/-- After a branch-class instruction resolved without taking effect: raise BRANCH_COUNT where R86 says so. -/
def State.branchResolved (s : State) (key idx : Nat) : State :=
  match s.frame? key with
  | some f => if f.onlyNullBranches then s.raiseAt (srcOf key f idx) { code := .branchCount } else s
  | none => s

/-- A store that writes nothing: its held record forwards nothing (R237), and its address is translated no further (R88). -/
def State.voidStore (s : State) (key idx : Nat) : State :=
  match s.frame? key with
  | none => s
  | some f =>
    let s1 : State := { s with mem := { s.mem with accesses := s.mem.accesses.filter fun p => !(p.2.purpose.isCheck && p.2.src.uid == f.uid && p.2.src.idx == idx) } }
    s1.setFrame key { f with stores := mapIf (fun r => r.idx == idx) (fun r => { r with dropped := true }) f.stores }

/-- The instruction resolves by predicate mismatch (R79): its operands are discarded. -/
def State.mismatch (s : State) (key idx : Nat) (i : Instr) (toks : List Tok) : State :=
  let s := ((if i.isStore then s.voidStore key idx else s).markAt key idx .mismatched).dropToks (key / 256) toks
  if i.branchClass then s.branchResolved key idx else s

/-- The LSID and stream of the firing instruction, as stop records give them (R397). -/
def Firing.access (f : Firing) : Option (Nat × Nat) := (f.fr.cfg.instr f.idx).bind fun i => i.lsid.map fun l => (l, i.stream)

/-- The slots of the instruction in focus that hold handles with their references. -/
def Firing.handleSlots (f : Firing) : List Nat := (f.fr.slots.filter fun p => p.1 / 4 == f.idx && p.2.kind == .tile && !f.fr.lost.contains p.1).map Prod.fst

/-- A fault of the instruction in focus: its activation is discarded or kept at the halt (R87), and it does not fire again before. Where its rule
says so, its operands' references are released now. -/
def State.failAt (s : State) (f : Firing) (e : Fail) : State :=
  let s1 := (s.modFrame f.key fun fr => { fr with stat := fr.stat.put f.idx .faulted, fetched := fr.fetched.del f.idx, lost := if e.releases then f.handleSlots ++ fr.lost else fr.lost }).raiseAt f.src
    { e with access := f.access, step := match e.step with | some k => some k | none => f.fr.stepAt f.idx }
  if e.releases then s1.dropToks f.pe (f.fr.heldAt f.idx) else s1

/-- The sends to T0 and T1; none where a write entry already has its token (R86). -/
def State.sends (s : State) (f : Firing) (t0 t1 : Option Tok) : Option State :=
  match (match t0 with | some t => s.sendTo f.src f.h.t0 t | none => some s) with
  | none => none
  | some s => match t1 with
    | some t => s.sendTo f.src f.h.t1 t
    | none => some s

/-- The tokens really sent: those whose target is named. -/
def Firing.sent (f : Firing) (t0 t1 : Option Tok) : List Tok :=
  (if f.h.t0 = .none then [] else t0.toList) ++ (if f.h.t1 = .none then [] else t1.toList)

/-- The end of a firing: status, references (R161, R163), sends. -/
def State.finish (s : State) (f : Firing) (i : Instr) (d : Done) : State :=
  if d.again then d.st.modFrame f.key fun fr => { fr with stat := if d.stat = .fired then fr.stat.del f.idx else fr.stat.put f.idx d.stat } else
  let sent := if d.fresh then [] else (f.sent d.t0 d.t1).filter fun t => t.kind == .tile
  let used := d.keep.foldl (fun l t => l.erase t) ((f.consumed i).filter fun t => t.kind == .tile)
  match (d.st.markAt f.key f.idx d.stat).settle f.pe used sent with
  | none => s.failAt f { code := .refcount }
  | some s1 => match s1.sends f d.t0 d.t1 with
    | none => s.failAt f { code := .operand }
    | some s2 => s2

/-- A store LSID is satisfied (R84). -/
def State.satisfy (s : State) (key lsid : Nat) : State := s.modFrame key fun fr => { fr with satisfied := lsid :: fr.satisfied }

/-- The activation is kept from now on (R87): its irrevocable instruction has performed (R88), or its LOOP has fired; its shadows go (R189). -/
def State.keep (s : State) (key : Nat) (g : Frame → Frame) : State :=
  match s.frame? key with
  | some f => (s.setFrame key (g f)).keepAccs (key / 256) f.uid
  | none => s

/-- The activation's irrevocable instruction has performed (R88): its block will commit. -/
def State.markPerformed (s : State) (key : Nat) : State := s.keep key fun fr => { fr with performed := true }

/-- CARRY's effect on the loop it belongs to (R96): the value of iteration j for iteration j + 1. -/
def State.carryValue (s : State) (f : Firing) (t : Tok) : State :=
  match s.task? f.pe f.fr.task, f.fr.iter with
  | some tk, some j => s.setTask f.pe f.fr.task
      { tk with loop := tk.loop.map fun l => { l with carries := l.carries ++ [(j, t)] } }
  | _, _ => s

/-- The targets of the CARRY of a loop body (R92, R108): none where it holds no CARRY. -/
def Cfg.carryTargets (c : Cfg) : Option (List Target) :=
  (c.instrs.find? fun p => p.2.isCarry).map fun p => namedTargets p.2.hdr

/-- The frame of an iteration of a task's loop, while its activation lives. -/
def State.iterFrame (s : State) (pe task : Nat) (j : Int) : Option (Nat × Frame) :=
  s.pe.frames.find? fun p => p.1 / 256 == pe && p.2.task == task && p.2.isOpen && p.2.iter == some j

/-- The carry of iteration j goes to the slots that CARRY's targets name in its frame (R96); a body with no CARRY receives
none. Its reference moves to those slots, none where a count would pass its limit. -/
def State.deliverCarry (s : State) (pe task : Nat) (j : Int) : Option State :=
  match s.task? pe task, s.iterFrame pe task j with
  | some t, some (k, fr) =>
    match t.loop, fr.cfg.carryTargets with
    | some l, some tgts =>
      match l.carryIn j with
      | none => some s
      | some tok =>
        if l.sent.contains j || tgts.isEmpty then some s
        else
          let src := srcOf k fr 0
          match s.addRefs (List.replicate (tgts.length - 1) tok) with
          | none => none
          | some s1 =>
            let s2 := tgts.foldl (fun s g => (s.sendTo src g tok).getD s) s1
            some (s2.setTask pe task { t with loop := some { l with sent := j :: l.sent } })
    | _, _ => some s
  | _, _ => some s

/-- CARRY sends the carry of its iteration (R96): the next iteration's frame receives it now if it is open. A carry that no target of its own
iteration received is replaced and released (R81). -/
def State.sendCarry (s : State) (f : Firing) (tok : Tok) : Option State :=
  match (s.task? f.pe f.fr.task).bind fun t => t.loop, f.fr.iter with
  | some l, some j =>
    let s1 := s.carryValue f tok
    let old := if l.sent.contains j then none else l.carryIn j
    let s2 := match old with
      | some t => (s1.modLoop f.pe f.fr.task fun l => { l with sent := j :: l.sent }).dropTok f.pe t
      | none => s1
    s2.deliverCarry f.pe f.fr.task (j + l.step)
  | _, _ => some s

/-- The instruction sends nulls (R80): a store satisfies its LSID with a null, a branch counts as a null branch, nothing else
performs. -/
def State.fireNull (s : State) (f : Firing) (i : Instr) : State :=
  let again := i.isStore && (match i.lsid with | some l => f.fr.satisfied.contains l | none => false)
  if again then s.failAt f { code := .operand } else
  let s1 := if i.isStore then (s.satisfy f.key (i.lsid.getD 0)).voidStore f.key f.idx else s
  let s1 := if i.isCarry then (s1.sendCarry f nullTok).getD s1 else s1
  let s1 := if i.branchClass then s1.modFrame f.key fun fr => { fr with nullBranch := true } else s1
  let t := if i.isCarry then none else some nullTok
  let s2 := s1.finish f i { st := s1, t0 := t, t1 := t }
  if i.branchClass then s2.branchResolved f.key f.idx else s2

/-- The instruction waits for what it lacks; it stays ready (R24, R170). -/
def State.waitAt (s : State) (f : Firing) (r : Short) : State :=
  s.modFrame f.key fun fr => { fr with stat := fr.stat.put f.idx (.waiting r) }

/-- The instruction waits with the bytes it has read. -/
def State.holdAt (s : State) (f : Firing) (r : Short) (l : List Byte) : State :=
  s.modFrame f.key fun fr => { fr with stat := fr.stat.put f.idx (.waiting r), fetched := fr.fetched.put f.idx l }

/-- What the instruction has read before it waited, or reads now. -/
def Firing.once (f : Firing) (read : Except Stop (List Byte)) : Except Stop (List Byte) :=
  match f.fr.fetched.get? f.idx with
  | some l => .ok l
  | none => read

/-- An access made within the instruction's own step meets PAGE, or a store among them a write block: a fetch parks on its
entry (R226), a store's activation is discarded and waits, unless it is kept (R87, R227). -/
def State.pageAt (s : State) (f : Firing) (kind va level : Nat) : State :=
  match s.pageEntry f.src kind va level with
  | .none => s.failAt f { code := .page, detail := wordOf va }
  | .full => s.waitAt f .faults
  | .entry s1 n =>
    if kind = 0 ∨ f.fr.isKept then s1.modFrame f.key fun fr => { fr with stat := fr.stat.put f.idx (.parked (.entry n)) }
    else s1.discardToEntry f.src f.key n

/-- What the end of its own entry makes of the state. -/
def State.conclude (s : State) (f : Firing) (i : Instr) : Except Stop Done → State
  | .ok d => s.finish f i d
  | .error (.fault e) => s.failAt f e
  | .error (.wait r) => s.waitAt f r
  | .error (.hold r l) => s.holdAt f r l
  | .error (.page kind va level) => s.pageAt f kind va level

/-- An instruction in focus issues. -/
def State.issue (s : State) (f : Firing) (i : Instr) (body : Body) : State :=
  if predMismatch f.h f.c then s.mismatch f.key f.idx i (f.consumed i)
  else if f.nulled i then s.fireNull f i
  else s.conclude f i (body f s)

/-- Fire the instruction in focus. -/
def fire (i : Instr) (body : Body) (s : State) : Host.Outcome State Fault Refusal :=
  match s.firing i with
  | none => .fault (.notEnabled "instruction")
  | some f => .next (s.issue f i body)

/-- An event: its state after, or not enabled. -/
def event (name : String) (o : Option State) : Host.Outcome State Fault Refusal :=
  match o with
  | some s => .next s
  | none => .fault (.notEnabled name)

/-- The entry sends one token to T0 and T1. -/
def Done.send (s : State) (t : Tok) : Done := { st := s, t0 := some t, t1 := some t }

/-- The entry sends a scalar to T0 and T1. -/
def Done.scalar (s : State) (v : Word) : Done := Done.send s (scalarTok v)

/-- A scalar operand where a tile handle raises TOKEN_KIND. -/
def wantScalar (t : Tok) : Except Stop Word := if t.kind = .tile then failWith .tokenKind else .ok t.val

/-- Two checks that no entry orders (R399): where both fault, the fault of the higher priority is raised. -/
def both {α β : Type} (x : Except Stop α) (y : Except Stop β) : Except Stop (α × β) :=
  match x, y with
  | .ok a, .ok b => .ok (a, b)
  | .error (.fault d), .error (.fault e) => .error (.fault (if e.code.priority < d.code.priority then e else d))
  | .error d, _ => .error d
  | _, .error e => .error e

end Machine

end Sys2Proof
end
§ §
Each line in the entries above, starting at the line with "some s2 => s2" and ending at the line with "let src := srcOf k fr 0", is to be printed exactly, and only those lines.

• **Finished exercise**
    | some s2 => s2

/-- A store LSID is satisfied (R84). -/
def State.satisfy (s : State) (key lsid : Nat) : State := s.modFrame key fun fr => { fr with satisfied := lsid :: fr.satisfied }

/-- The activation is kept from now on (R87): its irrevocable instruction has performed (R88), or its LOOP has fired; its shadows go (R189). -/
def State.keep (s : State) (key : Nat) (g : Frame → Frame) : State :=
  match s.frame? key with
  | some f => (s.setFrame key (g f)).keepAccs (key / 256) f.uid
  | none => s

/-- The activation's irrevocable instruction has performed (R88): its block will commit. -/
def State.markPerformed (s : State) (key : Nat) : State := s.keep key fun fr => { fr with performed := true }

/-- CARRY's effect on the loop it belongs to (R96): the value of iteration j for iteration j + 1. -/
def State.carryValue (s : State) (f : Firing) (t : Tok) : State :=
  match s.task? f.pe f.fr.task, f.fr.iter with
  | some tk, some j => s.setTask f.pe f.fr.task
      { tk with loop := tk.loop.map fun l => { l with carries := l.carries ++ [(j, t)] } }
  | _, _ => s

/-- The targets of the CARRY of a loop body (R92, R108): none where it holds no CARRY. -/
def Cfg.carryTargets (c : Cfg) : Option (List Target) :=
  (c.instrs.find? fun p => p.2.isCarry).map fun p => namedTargets p.2.hdr

/-- The frame of an iteration of a task's loop, while its activation lives. -/
def State.iterFrame (s : State) (pe task : Nat) (j : Int) : Option (Nat × Frame) :=
  s.pe.frames.find? fun p => p.1 / 256 == pe && p.2.task == task && p.2.isOpen && p.2.iter == some j

/-- The carry of iteration j goes to the slots that CARRY's targets name in its frame (R96); a body with no CARRY receives
none. Its reference moves to those slots, none where a count would pass its limit. -/
def State.deliverCarry (s : State) (pe task : Nat) (j : Int) : Option State :=
  match s.task? pe task, s.iterFrame pe task j with
  | some t, some (k, fr) =>
    match t.loop, fr.cfg.carryTargets with
    | some l, some tgts =>
      match l.carryIn j with
      | none => some s
      | some tok =>
        if l.sent.contains j || tgts.isEmpty then some s
        else
          let src := srcOf k fr 0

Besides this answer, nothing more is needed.